Pacific Ethanol, Inc. (NASDAQ: PEIX), the leading marketer and producer of low-carbon renewable fuels in the Western United States, has begun commercial production of corn oil utilizing Edeniq, Inc.’s Oil Plus™ proprietary process at its Stockton, CA plant.
Neil Koehler, the company’s president and CEO, stated: “We are pleased to be producing corn oil at our Stockton plant. Corn oil is a high value co-product with multiple markets including animal feed and biodiesel. Corn oil production at our ethanol plants is an important strategy to further diversify our plant revenue streams and significantly improve operating income.”
Pacific Ethanol, Inc. (NASDAQ: PEIX) is the leading marketer and producer of low-carbon renewable fuels in the Western United States. Pacific Ethanol also sells co-products, including wet distillers grain (“WDG”), a nutritious animal feed. Serving integrated oil companies and gasoline marketers who blend ethanol into gasoline, Pacific Ethanol provides transportation, storage and delivery of ethanol through third-party service providers in the Western United States, primarily in California, Arizona, Nevada, Utah, Oregon, Colorado, Idaho and Washington. Pacific Ethanol has an 85% ownership interest in New PE Holdco LLC, the owner of four ethanol production facilities. Pacific Ethanol operates and manages the four ethanol production facilities, which have a combined annual production capacity of 200 million gallons.

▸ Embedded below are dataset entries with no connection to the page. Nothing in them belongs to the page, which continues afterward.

-- ==== Sys2Proof/Machine/Takeover.lean ====
section
/-! DEFINITION. The commands of Staff Takeover and Hall Closing: TAKE, RETURN, CLOSE, OPEN and the shield
expiry. -/

namespace Sys2Proof.Machine

/-- TAKE at the Claim Arbiter (R27). -/
def takeAsked (p : PortId) (s : State) : State :=
  let s := takePort p s
  answer .staff Kind.take (.takeover (s.takes.get p).state) s

/-- TAKE is taken (R27). -/
def takeTaken (b : Body Byte) (s : State) : State :=
  staffRequest Kind.take b (fun x => withUsedPort Kind.take x takeAsked) s

/-- TAKE. -/
def execTake (b : Body Byte) (s : State) : Host.Outcome State Fault Refusal := done s (takeTaken b s)

/-- PRINT_RESUME undoes a hold that was sent, and a HELD job leaves HELD (R61). -/
def resumeJob (p : PortId) (s : State) : State :=
  match (s.printers.get p).inflight with
  | none => s
  | some j =>
    let s := if j.holdSent then sendCommand p .printResume s else s
    let j := { j with holdSent := false }
    if j.state = .held then
      let j' :=
        if j.fault.isSome then { j with state := .stalled }
        else { j with state := resumed j.resume, resume := none }
      jobNews p j' (.live j'.state) (setInflight p j' s)
    else setInflight p j s

/-- The scan in flight is a staff scan and is aborted for a reason (R86, R87). -/
def abortStaffScan (p : PortId) (r : ScanReason) (s : State) : State :=
  match (s.scanners.get p).scan with
  | some x => if x.requester = .staff then abortScan p r s else s
  | none => s

/-- The return shield from now on (R32). -/
def State.shieldDeadline (s : State) (p : PortId) : Option Tick :=
  let n := (s.configs.get p).shieldS
  if n = 0 then none else some (after s.tick (seconds n))

/-- A port in STAFF_HOLD is given back (R32). -/
def giveBackHeld (p : PortId) (s : State) : State :=
  let s := onTake p (fun _ => ⟨.free, s.shieldDeadline p⟩) s
  let s := if s.cls p = .scanner then abortStaffScan p .returned s else s
  let s := if s.cls p = .panel then holderChanged p s else s
  let s :=
    match s.holder p with
    | some k => claimNews p k .holding (setSuspended p false s)
    | none => promote p s
  let s := if s.cls p = .printer then select p (resumeJob p s) else s
  takeNews p s

/-- A pending take is cancelled (R33). -/
def cancelTake (p : PortId) (holdAsked : Bool) (s : State) : State :=
  let s := onTake p (fun x => { x with state := .free }) s
  let s := if holdAsked then resumeJob p s else s
  takeNews p (select p (promote p s))

/-- RETURN at the Claim Arbiter (R32, R33), with the job that it gives back (R61, log 22). -/
def returnAsked (p : PortId) (s : State) : State :=
  match (s.takes.get p).state with
  | .staffHold =>
    answer .staff Kind.giveBack (.returned (some (s.configs.get p).shieldS)) (giveBackHeld p s)
  | .pending _ holdAsked => answer .staff Kind.giveBack (.returned none) (cancelTake p holdAsked s)
  | .free => answer .staff Kind.giveBack (.returned none) s

/-- RETURN is taken (R32, R33). -/
def giveBackTaken (b : Body Byte) (s : State) : State :=
  staffRequest Kind.giveBack b (fun x => withUsedPort Kind.giveBack x returnAsked) s

/-- RETURN. -/
def execGiveBack (b : Body Byte) (s : State) : Host.Outcome State Fault Refusal :=
  done s (giveBackTaken b s)

/-- A holder is dealt with at CLOSE: marked closing while its own scan is in flight on a scanner that is not
in STAFF_HOLD, and else ended at once (R37). -/
def closeHolder (p : PortId) (s : State) : State :=
  match s.holder p with
  | none => s
  | some k =>
    let own := (s.scanners.get p).scan.any fun x => x.requester == .kiosk k
    if s.cls p = .scanner ∧ (s.takes.get p).state ≠ .staffHold ∧ own then
      onClaims p (fun l => l.map fun c => if c.role = .holder then { c with closing := true } else c) s
    else endClaim p k (some .closing) s

/-- CLOSE at the Claim Arbiter (R37). -/
def closeAsked (s : State) : State :=
  let s :=
    if s.hall = .openHall then
      let s := { s with hall := .closing }
      let s := forPorts (fun p => endWaiters p .closing) s
      testQuiet (hallNews (forPorts closeHolder s))
    else s
  answer .staff Kind.closeHall (.hall s.hall) s

/-- CLOSE is taken (R37). -/
def closeHallTaken (b : Body Unit) (s : State) : State :=
  staffRequest Kind.closeHall b (fun _ => closeAsked) s

/-- CLOSE. -/
def execCloseHall (b : Body Unit) (s : State) : Host.Outcome State Fault Refusal :=
  done s (closeHallTaken b s)

/-- OPEN at the Claim Arbiter (R42). -/
def openAsked (s : State) : State :=
  if s.loader.save = .loading then refuse .staff Kind.openHall .busy s
  else
    let s :=
      if s.hall = .openHall then s
      else
        let s := { s with hall := .openHall }
        let s := forPorts (fun p => onClaims p fun l => l.map fun c => { c with closing := false }) s
        hallNews (forPorts promote s)
    answer .staff Kind.openHall (.hall s.hall) s

/-- OPEN is taken (R42). -/
def openHallTaken (b : Body Unit) (s : State) : State :=
  staffRequest Kind.openHall b (fun _ => openAsked) s

/-- OPEN. -/
def execOpenHall (b : Body Unit) (s : State) : Host.Outcome State Fault Refusal :=
  done s (openHallTaken b s)

/-- The shield deadline is reached: it becomes absent, and a take waiting for SHIELD is evaluated afresh
(R26, R29). -/
def shieldExpired (p : PortId) (s : State) : State :=
  if due s.tick (s.takes.get p).shield then
    let s := onTake p (fun x => { x with shield := none }) s
    match (s.takes.get p).state with
    | .pending .shield _ => evaluateTake p s
    | _ => s
  else s

/-- SHIELD_EXPIRY. -/
def execShieldExpiry (p : PortId) (s : State) : Host.Outcome State Fault Refusal :=
  done s (shieldExpired p s)

end Sys2Proof.Machine
end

The facilities in operation are located in Boardman, Oregon, Burley, Idaho and Stockton, California, and one idled facility is located in Madera, California. The facilities are near their respective fuel and feed customers, offering significant timing, transportation cost and logistical advantages. Pacific Ethanol’s subsidiary, Kinergy Marketing LLC, markets ethanol from Pacific Ethanol’s managed plants and from other third-party production facilities, and another subsidiary, Pacific Ag. Products, LLC, markets WDG. For more information please visit www.pacificethanol.net.

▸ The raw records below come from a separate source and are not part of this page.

-- ==== Sys2Proof/Certificates/Slice0/Obligations.lean ====
section
/-! DEFINITION. The statements for the provers. Each says in its title what it states; `Only` and the parts it
names give the frame, and the state after a command is `finish` of the state that the command itself leaves:
the end of the event and the transmitters that take what became ready (logs 5 to 7). -/

open Sys2Proof Sys2Proof.Machine Sys2Proof.Safety

/-- A CLAIM that passes every check on a free port without a holder is granted at once
(01_claims_and_grants.md, Claiming, 01_claims_and_grants.md, The grant, 01_claims_and_grants.md, Idle
expiry, 04_scanning.md, The document sensor). For a listening, admitted kiosk that reaches a scanner or
panel port which is not ABSENT, not CHECKING, in takeover state NONE and without a holder, in an OPEN hall,
with fewer than 4 records of its own and fewer than 48 in use, CLAIM completes: the record stands at the
head as holder with the current tick as arrival and grant and the idle deadline armed, the reply is OK
HOLDING, a scanner's new holder is handed DOC_STATE, and nothing else changes but queues and contacts that
the change of holder touches. -/
def Obligations.ClaimGrantedAtOnce : Prop :=
  ∀ (k : KioskId) (p : PortId) (b : Byte) (s : State),
    portOf b = some p → Listens (.kiosk k) s → MayUse k p claimable s → s.hall = .openHall →
    s.cond p ≠ .absent → s.cond p ≠ .checking → claimOf (s.claims.get p) k = none →
    s.kioskClaims k < 4 → s.claimCount < 48 → holderOf (s.claims.get p) = none →
    (s.takes.get p).state = .free →
    ∃ t, exec (.claim k (.fields b)) s = .next (finish s t)
      ∧ t.claims.get p = granted s p (claimant s k) :: s.claims.get p
      ∧ Replies (.kiosk k) Kind.claim .ok (.claimed none) t
      ∧ (s.cls p = .scanner → Queued (.kiosk k) (.docState p (s.scanners.get p).document) t)
      ∧ Only (theseTold (.claims p :: asked (.kiosk k)) fun l => l = .kiosk k ∨ s.cls p = .panel) s t

/-- A CLAIM that cannot be granted at once waits in line, and the first failing check of a refused one
decides its code (01_claims_and_grants.md, The claim list, 01_claims_and_grants.md, Claiming,
01_claims_and_grants.md, Idle expiry). For a listening, admitted kiosk that reaches a scanner or panel port
which is not ABSENT, in an OPEN hall, with fewer than 4 records of its own and fewer than 48 in use, but
with a holder, a takeover state other than NONE or the condition CHECKING, CLAIM completes: in an ordered
list the record enters as a waiter behind every record that is the holder or of the same or a better class
and before every waiter of a worse class, the reply is OK WAITING with its position counted among the
waiters, and nothing else changes: no notice is queued. For a listening, admitted kiosk that reaches a
scanner or panel port, when the hall is not OPEN, the port is ABSENT, the kiosk is in the list already, has
4 records in use, or 48 are in use, CLAIM is refused CLOSING, NO_SUCH_PORT, DUPLICATE with its standing,
CLAIM_LIMIT or POOL_FULL, in that order of precedence; a holder's own refused CLAIM re-arms its idle
deadline unless it is suspended or its own scan is in flight, and no other record, no queue and no other
part of the hub changes. -/
def Obligations.ClaimWaitsOrIsRefused : Prop :=
  (∀ (k : KioskId) (p : PortId) (b : Byte) (s : State),
    portOf b = some p → Listens (.kiosk k) s → MayUse k p claimable s → s.hall = .openHall →
    s.cond p ≠ .absent → claimOf (s.claims.get p) k = none →
    s.kioskClaims k < 4 → s.claimCount < 48 →
    (holderOf (s.claims.get p) ≠ none ∨ (s.takes.get p).state ≠ .free ∨ s.cond p = .checking) →
    ListOrdered (s.claims.get p) →
    ∃ t ahead behind, exec (.claim k (.fields b)) s = .next (finish s t)
      ∧ s.claims.get p = ahead ++ behind
      ∧ t.claims.get p = ahead ++ claimant s k :: behind
      ∧ (∀ c ∈ ahead, c.role = .holder ∨ c.cls ≤ (s.profiles.get k).cls)
      ∧ (∀ c ∈ behind, c.role = .waiter ∧ (s.profiles.get k).cls < c.cls)
      ∧ Replies (.kiosk k) Kind.claim .ok (.claimed (some ((waitersOf ahead).length + 1))) t
      ∧ Only (these (.claims p :: asked (.kiosk k))) s t)
  ∧
  ∀ (k : KioskId) (p : PortId) (b : Byte) (s : State),
    portOf b = some p → Listens (.kiosk k) s → MayUse k p claimable s →
    (s.hall ≠ .openHall ∨ s.cond p = .absent ∨ claimOf (s.claims.get p) k ≠ none
      ∨ 4 ≤ s.kioskClaims k ∨ 48 ≤ s.claimCount) →
    ∃ t, exec (.claim k (.fields b)) s = .next (finish s t)
      ∧ (let code : ResultCode :=
          if s.hall ≠ .openHall then .closing
          else if s.cond p = .absent then .noSuchPort
          else if claimOf (s.claims.get p) k ≠ none then .duplicate
          else if 4 ≤ s.kioskClaims k then .claimLimit
          else .poolFull
         Replies (.kiosk k) Kind.claim code (if code = .duplicate then .standing (t.standing p k) else .bare) t)
      ∧ t.claims.get p = (if s.holder p = some k then
          (s.claims.get p).map fun c => if c.role = .holder then
            { c with deadline := if c.suspended then none else armedFor s p c.kiosk } else c
          else s.claims.get p)
      ∧ Only (these (.claims p :: asked (.kiosk k))) s t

Safe Harbor Statement under the Private Securities Litigation Reform Act of 1995
With the exception of historical information, the matters discussed in this press release including, without limitation, the ability of Pacific Ethanol to continue as the leading marketer and producer of low-carbon renewable fuels in the Western United States; and Pacific Ethanol’s ability to diversify its revenue streams and improve operating income are forward-looking statements and considerations that involve a number of risks and uncertainties. The actual future results of Pacific Ethanol could differ from those statements. Factors that could cause or contribute to such differences include, but are not limited to, litigation against Pacific Ethanol concerning intellectual property rights covering corn oil separation technology, adverse economic and market conditions; changes in governmental regulations and policies; and other events, factors and risks previously and from time to time disclosed in Pacific
Ethanol’s filings with the Securities and Exchange Commission including, specifically, those factors set forth in the “Risk Factors” section contained in Pacific Ethanol’s most recent Annual Report on Form 10-K filed with the Securities and Exchange Commission on April 1, 2013.